Dans notre récent dossier « Peut-on inclure sans exclure ? », nous avons voulu faire le point sur l’école inclusive, dont le principe est inscrit dans la loi mais dont l’application peine à se faire. Nous restons convaincus que l’école doit accueillir tous les élèves dans leurs différences, notre dossier montre donc à la fois les freins et les difficultés de la mise en œuvre et des pistes pour les surmonter. Les trois coordonnateurs du dossier nous le présentent.
Le chemin est-il encore long jusqu’à l’école inclusive ?

Hélas oui ! Au fil du temps, les termes ont changé et si le passage d’intégration à inclusion est un grand pas dans les textes règlementaires, il n’y a pas encore eu de révolution au sein des équipes pédagogiques.
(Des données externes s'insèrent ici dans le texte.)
-- ==== Sys2Proof/Machine/Stages.lean ====
section
/-! DEFINITION. The stages of a step after its rows (R96, R110 to R121, R215 to R221, R236 to R239), its digests (R398 to R400),
and BATCH_CANCEL, BATCH_PREEMPT and BATCH_RESUME (R91 to R94, R131, R133, R240). -/

namespace Sys2Proof.Machine

/-! ### The end of stage 1 -/

/-- Every token's row has been taken (R108). -/
def rowsIn (c : StepCtx) : Bool := (List.range c.nTok).all fun t => c.rows.any fun r => decide (r.1 = t)

/-- Stage 2 begins: for every token a send cell, and one in the staging area for its operand row (R144, R215). -/
def stageTwo (i : Nat) (c : StepCtx) (l : Layer) (s : State) : State :=
  let n := 64 + tileLen s
  let m := rowBytes l.wFmt s.job.desc.d
  let s := (List.range c.nTok).foldl (fun t k =>
    carafeAsk 0 m c.cls 1 (.staging i c.step k) (carafeAsk 0 n c.cls 1 (.tile i c.step k) t)) s
  let s := setSlot i { slotAt s i with stage := 2 } s
  dripStageAll i c.gen c.step 2 0 c.cls (dripStageAll i c.gen c.step 1 1 c.cls s)

/-- STAGE1_COMPLETE: every row of the step has been taken (R96, R108, R109). -/
def execStage1Complete (slot : Nat) (s : State) : Host.Outcome State Fault Refusal :=
  live (fun s =>
    let x := slotAt s slot
    match x.ctx with
    | none => s
    | some c => match layerIn s c.epoch c.layer with
      | none => s
      | some l =>
        if x.st = .scored ∧ x.stage = 1 ∧ c.awaitCommit = false ∧ applied s ∧ rowsIn c then stageTwo slot c l s else s) s

/-! ### Scoring -/

/-- Some token's send cell or staging cell has not been granted. -/
def tileWaits (s : State) (i step : Nat) : Bool :=
  s.carafe.waits.any fun w => match w.use with
    | .tile a b _ => decide (a = i ∧ b = step)
    | .staging a b _ => decide (a = i ∧ b = step)
    | _ => false

/-- Token `t`'s row. -/
def rowOf (l : List (Nat × List Num)) (t : Nat) : List Num := match l.find? fun r => decide (r.1 = t) with
  | some r => r.2
  | none => []

/-- Which weight set each panel is split at: open with work stealing on, none otherwise (R132, R150). -/
def splitsOf (s : State) (steal : Bool) : Nat → Nat → Nat :=
  fun b p => if steal then Config.freeSplit (s.freeCtr + b * 1024 + p) else 0

/-- Panels of slice `k` (R141). -/
def slicePanels (l : Layer) (k : Nat) : Nat := ceilDiv ((sliceCols l k).2 - (sliceCols l k).1) 80

/-- Weight sets slice `k` loads for a step of `n` tokens: every set of each of its panels, once for each token block (R141,
R145). -/
def weightSets (l : Layer) (d n k : Nat) : Nat :=
  ceilDiv n (blockLen l.wFmt d) * slicePanels l k * ceilDiv d (setLen l.wFmt)

/-- Panels of slice `k` that are split (R150). -/
def splitCount (l : Layer) (d n k : Nat) (splits : Nat → Nat → Nat) : Nat :=
  ((List.range (ceilDiv n (blockLen l.wFmt d))).map fun b =>
    ((List.range (slicePanels l k)).filter fun p =>
      decide (0 < splits b (k * 256 + p) ∧ splits b (k * 256 + p) < ceilDiv d (setLen l.wFmt))).length).sum

/-- The counters of stages 3 and 4, per slice: tokens scored, weight sets, splits (R491). -/
def scoreCount (l : Layer) (d n : Nat) (splits : Nat → Nat → Nat) (s : State) : State :=
  (List.range 4).foldl (fun t k =>
    ctrAdd (130 + 32 * k) (splitCount l d n k splits) (ctrAdd (129 + 32 * k) (weightSets l d n k) (ctrAdd (128 + 32 * k) n t))) s

/-- Score every token (R110 to R119). -/
def scoreAll (i : ScoreIn) (exits : List Nat) (rows : List (Nat × List Num)) (n : Nat) : List Scored :=
  (List.range n).map fun t =>
    if exits.contains t then scoredExit t (i.operand (rowOf rows t)) else scoreToken i t (rowOf rows t)

/-- The digest of a stream over the tokens, with the bytes it covers (R398, R399). -/
def streamDigest (code : Nat) (b : List Byte) : Nat × Nat × Nat := (code, crc64 b, b.length)

/-- Digests of streams 0, 2, 3, 4 and 7. -/
def scoreDigests (l : Layer) (sel : Nat) (rs : List Scored) : List (Nat × Nat × Nat) :=
  ((digestCodes sel).filterMap fun x => x).filterMap fun code =>
    if code ∈ [0, 2, 3, 4, 7] then some (streamDigest code (rs.flatMap (digestBytes l operandBytes code))) else none

/-- Experts' counts of a step (R123). -/
def expertCounts (n : Nat) (rs : List Scored) : List Nat :=
  (List.range n).map fun e => (rs.filter fun r => r.sel.picks.any fun p => decide (p.expert = e)).length

/-- The bytes of an operand row in its staging cell: codes, then block scales (log 102). -/
def Scored.operandImage (r : Scored) (wFmt : Nat) : List Byte :=
  operandBytes (wFmt, r.operand.2) ++ r.operand.1.map (BitVec.ofNat 8)

/-- Write into the cell of a use, from byte `o` on. -/
def cellWrite (use : CellUse) (o : Nat) (b : List Byte) (s : State) : State :=
  match s.carafe.cells.find? fun h => decide (h.use = use) with
  | some h => spWrite (h.addr + o) b s
  | none => s

/-- Blocks of a step whose operands the two banks hold once stage 2 is over: the last two (R145). -/
def lastBlocks (n len : Nat) : List Nat := (List.range (ceilDiv n len)).drop (ceilDiv n len - 2)

/-- The operand rows of a block. -/
def blockRows (len b : Nat) (rows : List (List Nat × List Nat)) : List (List Nat × List Nat) := (rows.drop (b * len)).take len

/-- Fill operand banks; the two used last keep their rows (R144, R145). -/
def opBankPut (l : List OpBank) (s : State) : State :=
  let all := (s.opBanks.filter fun x => !l.any fun y => decide (y.slot = x.slot ∧ y.step = x.step ∧ y.block = x.block)) ++ l
  { s with opBanks := all.drop (all.length - 2) }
Mais il y a de belles avancées : il n’y a plus de remise en cause à la présence des AESH (accompagnants d’élèves en situation de handicap) en classe par les enseignants, les professeurs ont envie de bien faire pour accompagner les élèves, les pratiques se sont diversifiées… un peu sur le tas !

Quels sont les principaux freins à l’école inclusive que le dossier permet d’identifier ou de confirmer ? Et quels « remèdes » propose-t-il ?

Le principal frein est le manque de formation des enseignants. Chacun essaie d’agir seul face aux difficultés des élèves, alors que la solution, c’est le collectif.
Collectif au sein de la classe, pour faire des autres élèves et des AESH de véritables acteurs de différenciation. Collectif au sein de l’équipe pédagogique, car c’est à plusieurs que l’on peut réussir à inclure. Les adaptations peuvent être partagées et discutées entre les différents enseignants d’une classe. Par exemple, si un élève réussit une tâche, par exemple lire un tableau à double entrée, dans une discipline, mais que cela lui coute beaucoup en temps et en concentration, on peut le décharger de cette tâche dans une autre discipline, pour alléger sa charge cognitive afin qu’il puisse se concentrer sur d’autres apprentissages.
Ce collectif, c’est aussi l’équipe éducative, dans laquelle on peut inclure les enseignants référents ou ressource. Et le collectif s’étend aussi aux parents qui ont parfois le sentiment de se battre contre des moulins à vent. Il s’agit de se rencontrer, de voir ce qui marche, ce qui ralentit la progression.
Par ailleurs, une autre piste est évoquée pour l’évaluation : l’autoréférencement. Si on compare l’élève à ses précédents travaux et non à une norme, il y a toujours des progrès à souligner. Au-delà de la motivation que cela génère chez l’élève, cela permet aussi à l’enseignant de ne pas avoir le sentiment d’avoir à monter l’Everest à chaque chapitre.
Enfin, un article écrit par des orthophonistes nous donne des pistes pour diminuer la charge mentale des élèves empêchés.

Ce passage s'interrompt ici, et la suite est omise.